Satellite Oceanographic Data Processing and Analysis: Correlation Between Nino 3.4 Sea Surface Temperature & Sea Surface High and Wind

Authors

  • Jen-Yang Lin Department of Oceanography, National Sun Yat-sen University, Taiwan
  • Ming-Chung Tang Department of Marine Environmental Informatics, National Taiwan Ocean University, Taiwan
  • Febrianto Wijaya Graduate Institute of Hydrological & Oceanic Sciences, National central University, Taiwan

DOI:

https://doi.org/10.52562/injoes.v2i2.428

Keywords:

ENSO, Nino 3.4, SST, SSH, Wind

Abstract

El Nino Southern Oscillation (ENSO) is an irregular climate oscillation induced by sea surface temperature anomalies (SSTA) in the Equatorial Pacific Ocean. An anomalous warming in this area is known as El Nino, while an anomalous cooling bears the name of La Nina. The objectives of this study are  to: reproduce Oceanic Nino Index (ONI) based on MW OISST; produce Nino Region 3.4 wind and Sea Surface High (SSH);  analyze the correlation between SST and Wind & SSH; discuss Typhoon Soudelor based on SST, Wind, and SSH; and  analyze the correlation of El Nino and Precipitation in specific area. MWOI-SST was used to produce monthly mean SST over Nino 3.4 region from January 1998 – May 2020. Monthly wind data was obtained from QuickScat. Daily Sea Surface High (SSH) was obtained from Copernicus Marine Environment Monitoring Service (CMEMS). Daily precipitation from TRMM 3B42 over Bandung City (Indonesia) was used to assess the correlation between El Nino and precipitation in specific area.

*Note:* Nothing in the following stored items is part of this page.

-- ==== Sys2Proof/Machine/Health.lean ====
section
/-! DEFINITION. Ageing, margins and in-service test (chapter 18): the control loop, thermal throttling, AVSBus, the margin planner, test
slices and forced windows, and HEALTH_QUERY, MARGIN_PLAN and TEST_CONTROL. -/

namespace Sys2Proof.Machine

open Sys2Proof

/-! ### The health page (R450) -/

/-- A signed number in 16 bits. -/
def int16 (x : Int) : List Byte := le 2 ((x + 65536) % 65536).toNat

/-- The hottest island: the lowest number among those of the highest temperature. -/
def hottest (s : State) : Nat :=
  (List.range 45).foldl (fun b i => if (margin s b).temperature < (margin s i).temperature then i else b) 0

/-- An island's 8 bytes of the health page. -/
def healthIsland (s : State) (i : Nat) : List Byte :=
  let m := margin s i
  int16 m.temperature ++ le 2 m.vNow ++ le 2 (nominalMhz i * m.now / 32) ++ le 1 m.slack ++
    le 1 (b2n (decide (m.now < 32)) + 2 * b2n m.failed + 4 * b2n m.bankLost)

/-- The health page (Table 18.15). -/
def healthPage (s : State) : List Byte :=
  let w := worstIsland s
  fit 4096 (fit 128 (le 2 1 ++ zeros 2 ++ le 4 (glbStatus s) ++ le 8 s.glb.lifetime ++ le 1 (spareReport s) ++
    le 1 ((worstChannel s).map (fun c => c.number) |>.getD 0) ++ le 2 (spareLevel s) ++ le 1 s.pwr.state ++ le 1 s.pair.state ++
    le 1 (pairStatus s / 8 % 32) ++ zeros 1 ++ le 4 (fltStatus s) ++ le 4 (secStatus s) ++ le 4 (hstLinkStatus s) ++
    le 4 s.hlt.life ++ le 1 w ++ le 1 (headroom s w) ++ le 1 (hottest s) ++ zeros 1 ++
    int16 ((margin s (hottest s)).temperature) ++ le 1 (b2n s.hlt.throttling) ++ zeros 1 ++
    le 4 s.med.bands.length ++ le 4 (bandCount s .free) ++ le 4 (overdueBands s) ++ le 4 (medJournal s) ++ le 4 (medDump s) ++
    le 4 (drcStatus s) ++ le 4 s.drc.corrected ++ le 4 s.drc.uncorrectable ++ (List.range 4).flatMap (fun c => le 4 (drcMark s c)) ++
    le 4 (meshStatus s)) ++ (List.range 45).flatMap (healthIsland s))

/-- HEALTH_QUERY (R450). -/
def execHealthQuery (tag : Nat) (s : State) : Out :=
  match opFor s tag 0x0903 with
  | none => .next s
  | some o => if !outUp s o then .next s else .next (finish (deliver s o 0 (healthPage s)) tag (ok 0 (spareReport s)))

/-! ### Rail, loop and throttling (R430 to R437) -/

/-- The rail cannot rise and no target is lowered: three AVSBus writes have failed and none has succeeded since (R437). -/
def avsStuck (s : State) : Bool := decide (3 ≤ s.hlt.avsTries)

/-- VDD_CORE: the highest island target plus 10 mV, never above 850 mV (R432). -/
def setRail (s : State) : State :=
  if avsStuck s then s
  else upHlt s (fun h => { h with rail := min 850 ((h.islands.map (fun i => i.vNow)).foldl max 0 + 10) })

/-- An override is counted and raises the island's UNIT_NOTE (R435). -/
def override (s : State) (i : Nat) : State := raise (upHlt s (fun h => { h with overrides := satInc h.overrides })) (unit i 7)

/-- The loop's next action on an island, in the order of Table 18.1, and whether it is an override. -/
def nextAction (s : State) (i : Nat) : Option (LoopAction × Bool) :=
  let m := margin s i
  let rise := !avsStuck s
  if rise ∧ m.vNow + 5 ≤ s.hlt.vmax then some (.volt, false)
  else if 1 < m.now ∧ s.hlt.floor * 32 ≤ (m.now - 1) * 100 then some (.clock, false)
  else if rise ∧ m.vNow + 5 ≤ 850 then some (.volt, true)
  else if 1 < m.now then some (.clock, true)
  else none

/-- LOOP_ACTION: an island's slack reads 1 or 0 and the loop takes its next action, but in a test slice (R433). -/
def execLoopAction (island slack : Nat) (s : State) : Out :=
  if 45 ≤ island ∨ 2 ≤ slack ∨ s.hlt.slice = some island ∨ s.pwr.state = 3 then .next s
  else
    let s := modIsland s island (fun m => { m with slack })
    match nextAction s island with
    | none => .next s
    | some (a, outside) =>
      let s := modIsland s island (fun m => match a with
        | .volt => { m with vNow := m.vNow + 5, actions := .volt :: m.actions, actedAt := s.glb.lifetime }
        | .clock => { m with now := m.now - 1, actions := .clock :: m.actions, actedAt := s.glb.lifetime })
      let s := setRail s
      .next (if outside then override s island else s)

/-- LOOP_UNDO: slack has read SLACK_TARGET + 2 or more for 100 ms since the loop last acted, and the loop undoes its latest action, until the
island is back at its plan (R433). -/
def execLoopUndo (island slack : Nat) (s : State) : Out :=
  if 45 ≤ island ∨ 8 < slack ∨ slack < s.hlt.slackTarget + 2 ∨ s.hlt.slice = some island ∨ s.pwr.state = 3 ∨
      s.glb.lifetime < (margin s island).actedAt + 100 then .next s
  else
    let stuck := avsStuck s
    let lower := fun (m : IslandMargin) => { m with vNow := if stuck then m.vNow else max m.vTarget (m.vNow - 5) }
    .next (setRail (modIsland s island (fun m =>
      let m := { m with slack, actedAt := s.glb.lifetime }
      match m.actions with
      | .volt :: rest => lower (if stuck then m else { m with actions := rest })
      | .clock :: rest => { m with actions := rest, now := min m.limit (m.now + 1) }
      | [] => if m.vTarget < m.vNow then lower m else m)))

/-- DEGRADATION_MEASURE: the measurement of an island's ring-oscillator pairs, an hour after the last one (R431). -/
def execDegradationMeasure (island degradation : Nat) (s : State) : Out :=
  if s.glb.lifetime < (margin s island).measuredAt + 3600000 then .next s
  else .next (modIsland s island (fun m => { m with degradation, measuredAt := s.glb.lifetime }))

/-- THERMAL_THROTTLE: the sensors are read, one reading for each island in 0.1 °C. At 100 °C or more the device throttles, until it reads
less than 98 °C: the first step of the caps comes at once, and the later ones with time (`thermalStep`). At 115 °C THERMAL_SHUTDOWN is raised
(R436, R496). -/
def execThermalThrottle (readings : List Int) (s : State) : Out :=
  if readings.length ≠ 45 then .next s
  else
    let top := readings.foldl max (readings.headD 0)
    let s := upGlb (upHlt s (fun h => { h with islands := (h.islands.zip readings).map (fun x => { x.1 with temperature := x.2 }) }))
      (fun g => { g with junction := top / 10 })
    let was := s.hlt.throttling
    let acts := decide (1000 ≤ top) || (was && decide (980 ≤ top))
    let s := upHlt s (fun h => { h with throttling := acts })
    let s := if acts && !was then raise (thermalMove s) srcThrottle else thermalStep s
    .next (if 1150 ≤ top then raise s srcShutdown else s)

/-- AVS_WRITE_FAIL: the regulator does not acknowledge a write, or the read-back differs by more than 10 mV. The third failure sets
AVS_FAULT with a Deferred fault of AON (R437). -/
def execAvsWriteFail (s : State) : Out :=
  let n := min 3 (s.hlt.avsTries + 1)
  let fresh := decide (s.hlt.avsTries = 2)
  let s := upHlt s (fun h => { h with avsErrors := satInc h.avsErrors, avsTries := n, avsFault := h.avsFault || fresh })
  .next (if fresh then raise s (unit islAon 3) else s)

/-! ### Slices (R441, R442) -/

/-- An island has work: a cluster its instances, a link or a channel what waits at it, an engine its requests, and any other island the work
that keeps the device from being idle (R395, R442; DEDUCED, log entry 89). -/
def islandBusy (s : State) (i : Nat) : Bool :=
  match kiteIsland i with
  | some n => clusterBusy s n
  | none =>
    if i = islTether then !s.pair.out.isEmpty
    else if islTrail 0 ≤ i ∧ i ≤ islTrail 5 then !(portAt s (i - 8)).out.isEmpty
    else if islDram 0 ≤ i ∧ i ≤ islDram 3 then
      s.drc.retraining.contains (i - 14) || s.drc.subs.any (fun x => x.1 / 2 == i - 14 && !x.2.queue.isEmpty)
    else if i = islCrypt then s.sec.contexts.any (fun c => !c.2.parts.isEmpty)
    else if i = islCmp then !(s.cmp.comp.isEmpty && s.cmp.decomp.isEmpty && s.cmp.waiting.isEmpty)
    else if i = islWay then !s.way.queue.isEmpty
    else !deviceIdle s
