-- ==== Sys2Proof/Machine/PairRun.lean ====
section
/-! DEFINITION. The commands of the twin pair (chapter 14): pairing and separation, heartbeats, probes and claims, the takeover, and the
hand-back. -/

namespace Sys2Proof.Machine

open Sys2Proof

/-! ### Packets of the pair on the mesh (R352, Table 14.17) -/

/-- A packet of a pair, under a pair ID, to a node. -/
def sendPair (s : State) (dst pairId : Nat) (b : MBody) : State := (routed s { ownPkt s dst 0xFFF b with pairId } none).getD s

/-- PAIR_STATUS[7:3], as HEARTBEAT and PROBE_ACK carry it. -/
def pairStatusByte (s : State) : Nat := pairStatus s / 8 % 32

/-- Indices of the valid witnesses (R351). -/
def validWitnesses (s : State) : List Nat :=
  (List.range 3).filter (fun i => ((s.pair.witness.getD i (0, false)).2))

/-- The node of a witness. -/
def witnessNode (s : State) (i : Nat) : Nat := (s.pair.witness.getD i (0, false)).1

/-- Send a claim, or its release, to witnesses (R351, R352). -/
def sendClaim (s : State) (l : List Nat) (number : Nat) (release : Bool) : State :=
  l.foldl (fun s i => sendPair s (witnessNode s i) s.pair.pairId (.claim Config.serial s.pair.partner number release)) s

/-! ### Losing and finding the partner (R349, R350, R361, R365) -/

/-- SUSPECT is set: its event bit and its record (R349). -/
def suspectPartner (s : State) : State :=
  let s := upPair s (fun p => { p with beating := false })
  if s.pair.suspect then s
  else pairLog (upPair s (fun p => { p with suspect := true, probes := 0, events := p.events ||| 2 })) 3 0xFF 0

/-- The partner is heard: SUSPECT clears, and an unfinished claim is withdrawn (R349, R365). -/
def hearPartner (s : State) : State :=
  let s := match s.pair.claim with
    | some c => sendClaim s (validWitnesses s) c.number true
    | none => s
  upPair s (fun p => { p with beating := true, heardAt := s.glb.lifetime, suspect := false, probes := 0, claim := none })

/-- The state of a device whose partner is at hand (Table 14.6). -/
def pairedState (s : State) : Nat := if s.pair.meshMirror then 3 else 2

/-- REJOIN is entered, with the device's own volumes held (R353, R361). -/
def enterRejoin (s : State) : State :=
  pairLog (upPair s (fun p => { p with state := 4, fenced := false, held := true, called := false, heardAt := s.glb.lifetime })) 9 0xFF 0

/-- A replacement learns that its partner fosters: it joins in REJOIN, and the keys it was sent are its own volumes' (R362 step 2). -/
def becomeReplacement (s : State) : State :=
  let l := s.sec.keyLog.filter (fun k => k.kind == 1)
  let s := upSec s (fun e => { e with keyLog := e.keyLog.map (fun k => if k.kind = 1 then { k with kind := 0 } else k) })
  let s := l.foldl (fun s k => if (mget s.med.volumes k.vol).isSome then s else addVolume s k.vol k.capacity k.attrs k.keyId false) s
  enterRejoin s
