-- ==== Sys2Proof/Machine/Rebuild.lean ====
section
/-! DEFINITION. Reconstruction served and received (R386), rebuild onto a replacement (R387, R388), and lost members (R385). -/

namespace Sys2Proof.Machine

open Sys2Proof

/-! ### Serving codewords (R386) -/

/-- Where this device has a unit of a stripe of a group. -/
def unitPlace (s : State) (group stripe : Nat) (u : Unit2) : Option (Nat × Nat) :=
  if u.2 then (stripeAt s group stripe).bind (fun x => x.parity)
  else (s.mesh.own.find? (fun o => o.group == group && o.stripe == stripe && o.d == u.1 && decide (2 ≤ o.stage))).map
    (fun o => (o.band, o.seg))

/-- The codeword p of a segment. -/
def cwOf (x : Nat × Nat) (p : Nat) : Nat := x.1 * 2 ^ 18 + 256 * x.2 + p

/-- A weighted codeword; its data is empty where it cannot be read here (log entry 39). -/
def weighted (s : State) (m : MediaIn) (place : Option (Nat × Nat)) (p w : Nat) : Coded :=
  match place with
  | none => { data := [], desc := [] }
  | some x => if 4 ≤ readLevel s m (cwOf x p) then { data := [], desc := [] } else (codedOf s (cwOf x p)).scale w

/-- A codeword whose CHECK does not match is a Deferred fault of its FCH island (R124). -/
def checkFaults (s : State) (m : MediaIn) (cws : List Nat) : State :=
  cws.foldl (fun s w => if readLevel s m w = 5 then raise s (unit (cwIsland s w) 3) else s) s

/-- RECON_REQ: the codewords are read, weighted and sent back (R386). -/
def execReconReq (src group request stripe weight p n d : Nat) (row : Bool) (media : MediaIn) (s : State) : Out :=
  if inReset s islStripe then .next s
  else if (groupAt s group).isNone then .next s
  else
    let place := unitPlace s group stripe (d, row)
    let cws := (place.map (fun x => (span p n).map (cwOf x))).getD []
    let s := (span p n).foldl (fun s q =>
      sendM s src group (.reconSlice request q d row (weighted s media place q weight))) (checkFaults s media cws)
    .next (upMesh s (fun m => { m with reconServed := (m.reconServed + n) % 2 ^ 32 }))

/-- RECON_SLICE: a slice is added; a source that could not read is left out and the survivors are asked anew (R386). -/
def execReconSlice (src request p d : Nat) (row : Bool) (x : Coded) (s : State) : Out :=
  if inReset s islStripe then .next s
  else
    match s.mesh.recons.find? (fun r => r.request == request) with
    | none => .next s
    | some r =>
      let from_ := match r.record with
        | some rc => (groupAt s rc.group).map (fun g => unitNode g rc.stripe (d, row))
        | none => none
      if r.p ≠ p ∨ !r.waits.contains (d, row) ∨ from_ ≠ some src then .next s
      else if x.data.isEmpty then
        let req := s.mesh.nextReq
        let s := modRecon s request (fun r => { r with request := req, bad := r.bad ++ [(d, row)], acc := Coded.zero, waits := [] })
        let s := upMesh s (fun m => { m with nextReq := (m.nextReq + 1) % 2 ^ 64 })
        match s.mesh.recons.find? (fun r => r.request == req) with
        | some r => .next (askUnits s r)
        | none => .next s
      else
        .next (settleRecon (modRecon s request (fun r => { r with acc := r.acc.add x, waits := r.waits.filter (· != (d, row)) })) request)

/-! ### Rebuild (R387, R388) -/

/-- Change the rebuild that runs. -/
def modRebuild (s : State) (f : Rebuild → Rebuild) : State := upMesh s (fun m => { m with rebuild := m.rebuild.map f })

/-- This device already has its unit of a stripe, or the stripe is released. -/
def hasUnit (s : State) (group stripe : Nat) (u : Unit2) : Bool :=
  (unitPlace s group stripe u).isSome || ((stripeAt s group stripe).map (fun x => x.released)).getD false

/-- A rebuilt codeword with the spare area its descriptor gives, its group from the record (R377, Table 15.5). -/
def rebuiltCw (group seg : Nat) (x : Coded) : Codeword :=
  let v := unle x.desc
  { vol := bits v 15 0, kind := bits v 18 16, used := bits v 23 19, starts := bits v 39 24, gcCopy := bit v 40, foster := bit v 41,
    lba := bits v 79 42, wseq := bits v 143 80, group, seg, blocks := [], entries := [], raw := fit 4096 x.data }

/-- A rebuilt data position takes a segment of a GC band; it counts as live until it may be reported dead, at once after the
hand-back (R385, R387; log entry 38). -/
def putData (s : State) (r : StripeRec) (d : Nat) (x : Nat → Coded) : Option ((Nat × Nat) × State) :=
  match wholeSegBand s .gc with
  | none => none
  | some (b, s) =>
    match mget s.med.bands b with
    | none => none
    | some y =>
      let q := putSegment s b ((List.range 256).map (fun p => rebuiltCw r.group (y.frontier / 256) (x p)))
      let o : OwnSeg := { band := b, seg := q.1, group := r.group, stripe := r.stripe, d, stage := 3, fixed := true,
                          rows := List.range r.m, dead := [], gossiped := false, zero := r.zero }
      let s := holdSeg (upMesh q.2 (fun m => { m with own := m.own ++ [o] })) b q.1
      let s := if s.pair.state = 2 then s
        else upMesh (addUnits s (b * 2 ^ 22 + 4096 * q.1) 4096) (fun m => { m with replaced := m.replaced ++ [(b, q.1)] })
      some ((b, q.1), closeFull s b)

/-- A record with a unit rebuilt at a new place (Table 15.7). -/
def StripeRec.moved (r : StripeRec) (u : Unit2) (place : Nat × Nat) : StripeRec :=
  { r with rebuilt := r.rebuilt ||| 2 ^ (if u.2 then 24 + u.1 else u.1), seg := if u.2 then r.seg else r.seg.set u.1 place }

/-- Program a rebuilt unit and tell the holders (R387 steps 4 and 5). None while no band can be had. -/
def programUnit (s : State) (g : Group) (r : StripeRec) (u : Unit2) (x : Nat → Coded) : Option State :=
  let put := if u.2 then
      (putParity s (r.moved u (0, 0)) x).map (fun y =>
        let s := modStripe (holdStripe y.2 g.id r.stripe) g.id r.stripe (fun z => { z with record := some (r.moved u y.1) })
        (y.1, rowProgrammed s g r.stripe u.1 y.1))
    else putData s r u.1 x
  put.map (fun y =>
    let s := modRebuild y.2 (fun b => { b with rebuilt := b.rebuilt + 1 })
    ((holderList g r.stripe).filter (fun i => i != g.index && !g.lost.contains i)).foldl (fun s i =>
      sendM s (memberNode g i) g.id (.memberMoved r.stripe u.1 u.2 y.1.1 y.1.2)) s)

/-- The rebuild has handled every stripe: EVENT_REBUILD_DONE, and the member is no longer LOST anywhere (R388). -/
def endRebuild (s : State) : State :=
  match s.mesh.rebuild with
  | none => s
  | some b =>
    let s := upMesh s (fun m => { m with rebuild := none, rebuildDone := mset m.rebuildDone b.group (b.rebuilt, 0) })
    let s := modGroup s b.group (fun g =>
      let lost := g.lost.filter (· != g.index)
      { g with lost, state := if lost.isEmpty then 2 else 3, rebuilds := g.rebuilds + 1, failedStripes := g.failedStripes + b.failed })
    let s := postEvent s evRebuildDone b.group b.rebuilt (if b.failed = 0 then 0 else 1)
    let s := if b.failed = 0 then groupLog s b.group 13 b.rebuilt else groupLog s b.group 14 b.failed
    match groupAt s b.group with
    | some g => sendOthers s g (.memberUpdate g.index s.mesh.node)
    | none => s

/-- The sources of a unit in a chain, ordered by hops, with their weights; none with fewer than k readable survivors (R387, R388). -/
def chainOf (s : State) (g : Group) (r : StripeRec) (u : Unit2) (unread : List Unit2) : Option (List (Unit2 × Nat)) :=
  ((survivors s g r u unread).bind (fun src => (unitWeights r.k r.m src u).map (fun w => src.zip w))).map
    (fun l => l.filter (fun x => !r.isZero x.1))

/-- Plan a stripe of the rebuild: true where nothing more is to be done for it (R387 steps 2 to 5). -/
def planStripe (s : State) (g : Group) (r : StripeRec) (unread : List Unit2) : Bool × State :=
  match unitOfMember g r.stripe g.index with
  | none => (true, s)
  | some u =>
    if r.isZero u || hasUnit s g.id r.stripe u then (true, s)
    else
      let failed := modRebuild s (fun b => { b with failed := b.failed + 1 })
      match chainOf s g r u unread with
      | none => (true, failed)
      | some [] => (true, (programUnit s g r u (fun _ => Coded.zero)).getD failed)
      | some l =>
        let chain := l.map (fun x => (unitNode g r.stripe x.1, x.2))
        let s := modRebuild s (fun b => { b with part := [], bad := unread })
        (false, chain.foldl (fun s x => sendM s x.1 g.id (.rebuildPlan r.stripe chain)) s)

/-- Go on with the stripes still to rebuild, in stripe order, up to one that must wait for its chain. -/
def planFrom (s : State) (g : Group) (l : List StripeRec) : State :=
  match l with
  | [] => endRebuild (modRebuild s (fun b => { b with todo := [] }))
  | r :: rest =>
    let x := planStripe (modRebuild s (fun b => { b with todo := r :: rest })) g r []
    if x.1 then planFrom x.2 g rest else x.2

/-- The records of every other member have come: the rebuild begins its stripes (R387). -/
def gatherDone (s : State) (g : Group) : State :=
  match s.mesh.rebuild with
  | none => s
  | some b =>
    if b.gathered || !(othersOf g).all (fun i => b.answers.contains i) then s
    else
      let todo := rankSort (fun r => r.stripe) b.todo
      planFrom (modRebuild s (fun b => { b with gathered := true })) g todo

/-- REBUILD_START: the reply says that the rebuild has begun; LOCATE gathers every record that names the index (R387). -/
def execRebuildStart (tag : Nat) (s : State) : Out :=
  match opFor s tag 0x0807 with
  | none => .next s
  | some o =>
    match checkObjects s o.pkt, groupAt s o.pkt.p0 with
    | some r, _ => .next (finish s tag r)
    | none, none => .next (finish s tag (bad 0x20))
    | none, some g =>
      if !g.formed then .next (finish s tag (bad 0x20))
      else if s.mesh.rebuild.isSome then .next (finish s tag (bad 0x24))
      else
        let req := s.mesh.nextReq
        let s := modGroup (finish s tag (ok 0 0)) g.id (fun g => { g with state := 4 })
        let s := upMesh s (fun m => { m with
          nextReq := (m.nextReq + 1) % 2 ^ 64,
          rebuild := some { group := g.id, request := req, answers := [], todo := [], bad := [], part := [], rebuilt := 0,
                            since := s.glb.lifetime, failed := 0,
                            gathered := false } })
        .next (gatherDone (sendOthers s g (.locate req s.mesh.node 0xFFFFFFFF 0)) g)

/-- REBUILD_STATUS: segments rebuilt and remaining (Table 4.17). -/
def execRebuildStatus (tag : Nat) (s : State) : Out :=
  match opFor s tag 0x0808 with
  | none => .next s
  | some o =>
    if (groupAt s o.pkt.p0).isNone then .next (finish s tag (bad 0x20))
    else
      match s.mesh.rebuild.filter (fun b => b.group == o.pkt.p0) with
      | some b => .next (finish s tag (ok b.rebuilt b.todo.length))
      | none =>
        let x := mgetD s.mesh.rebuildDone o.pkt.p0 (0, 0)
        .next (finish s tag (ok x.1 x.2))

/-- LOCATE_ANS: records for a reconstruction, for a rebuild's gathering, or for an own segment after a restart (R382, R386, R387). The
first answer to a reconstruction is used (R389). -/
def execLocateAns (src request : Nat) (recs : List StripeRec) (s : State) : Out :=
  if inReset s islStripe then .next s
  else
    let s := upMesh s (fun m => { m with cache := recs.filter (fun r => !m.cache.any (fun q => q.group == r.group && q.stripe == r.stripe)) ++
      m.cache })
    match s.mesh.rebuild.filter (fun b => b.request == request && !b.gathered) with
    | some b =>
      match groupAt s b.group with
      | none => .next s
      | some g =>
        match memberIdx g src with
        | none => .next s
        | some i => .next (gatherDone (modRebuild s (fun b => { b with
            answers := linsert b.answers i,
            todo := b.todo ++ recs.filter (fun r => r.group == g.id && !b.todo.any (fun q => q.stripe == r.stripe)) })) g)
    | none =>
      match s.mesh.lookups.find? (fun l => l.1 == request) with
      | some l =>
        let rows := recs.filterMap (fun r => (groupAt s r.group).bind (fun g => ((memberIdx g src).bind (rowOf g r.stripe)).map
          (fun j => (g, r, j))))
        .next (rows.foldl (fun s x =>
          match ownIn s x.1.id x.2.1.stripe with
          | some o => if o.band = l.2.1 ∧ o.seg = l.2.2 ∧ o.stage = 2 then ownRows s x.1 o (linsert o.rows x.2.2) else s
          | none => s) s)
      | none =>
        match s.mesh.recons.find? (fun r => r.request == request) with
        | none => .next s
        | some r =>
          if r.record.isSome then .next s
          else
            match recs.find? (fun q => (unitOf s q r.node r.band r.seg).isSome) with
            | none => .next s
            | some q => .next (askUnits (modRecon s request (fun r => { r with record := some q })) { r with record := some q })

/-- Change the chain of a stripe that passes through this device. -/
def modChain (s : State) (group stripe : Nat) (f : Chain → Chain) : State :=
  let l := s.mesh.chains.map (fun c => if c.group = group ∧ c.stripe = stripe then f c else c)
  upMesh s (fun m => { m with chains := l.filter (fun c => !c.left.isEmpty) })

/-- Pass on the partial sum of a codeword with this device's own weighted codeword added; where it cannot be read, or the sum named a
unit that could not be, the part is empty and names that unit (R387; log entry 39). -/
def passPart (s : State) (c : Chain) (p d : Nat) (row : Bool) (x : Coded) : State :=
  if !c.left.contains p then s
  else
    let s := modChain s c.group c.stripe (fun c => { c with left := c.left.filter (· != p) })
    if x.data.isEmpty then sendM s c.next c.group (.rebuildPart c.stripe p d row x)
    else if c.bad.contains p then sendM s c.next c.group (.rebuildPart c.stripe p c.unit.1 c.unit.2 { data := [], desc := [] })
    else
      match unitPlace s c.group c.stripe c.unit with
      | none => sendM s c.next c.group (.rebuildPart c.stripe p c.unit.1 c.unit.2 { data := [], desc := [] })
      | some y => sendM s c.next c.group (.rebuildPart c.stripe p d row (x.add ((codedOf s (cwOf y p)).scale c.weight)))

The results show that  in Nino 3.4 region, 2015 is the hottest year during 1998-2020 period with average SST of 28.5oC, and 1999 is the coldest year with average SST of 25.7oC. The result shows that the MWOI-SST Ocean Nino Index has very strong correlation with ERSST.v5 with coefficient of correlation is 0.92 and RMSE is 0.36oC. the wind speed of Nino 3.4 region is range from 5.23 m/s to 7.97 m/s. Unlike Sea Surface Temperature (SST), annual average wind speed is more stable with monthly variation. The wind speed is observed  high in the beginning and the end of years. Sea Surface Height (SSH) over Nino 3.4 region varied from 65.8 cm to 106.8 cm. 2015 is the highest SSH with annual average of 96 cm, whereas  1999 is the lowest SSH with annual average of 71.4 cm. It is observed that Sea Surface Temperature (SST) has negative correlation with wind speed with coefficient of correlation of 0.28. Conversely, Sea Surface Temperature (SST) over Nino 3.4 region has positive correlation with Sea Surface High (SSH) with coefficient of correlation of 0.30. which mean the higher temperature, the higher Sea Surface Height. During the passage  of  Typhoon  Soudelor, there  is  evident  cool  trail  along  its  track  with rightward bias. We can assume that the decreasing precipitation in Bandung City might be affected by strong El Nino occurrence in 2015.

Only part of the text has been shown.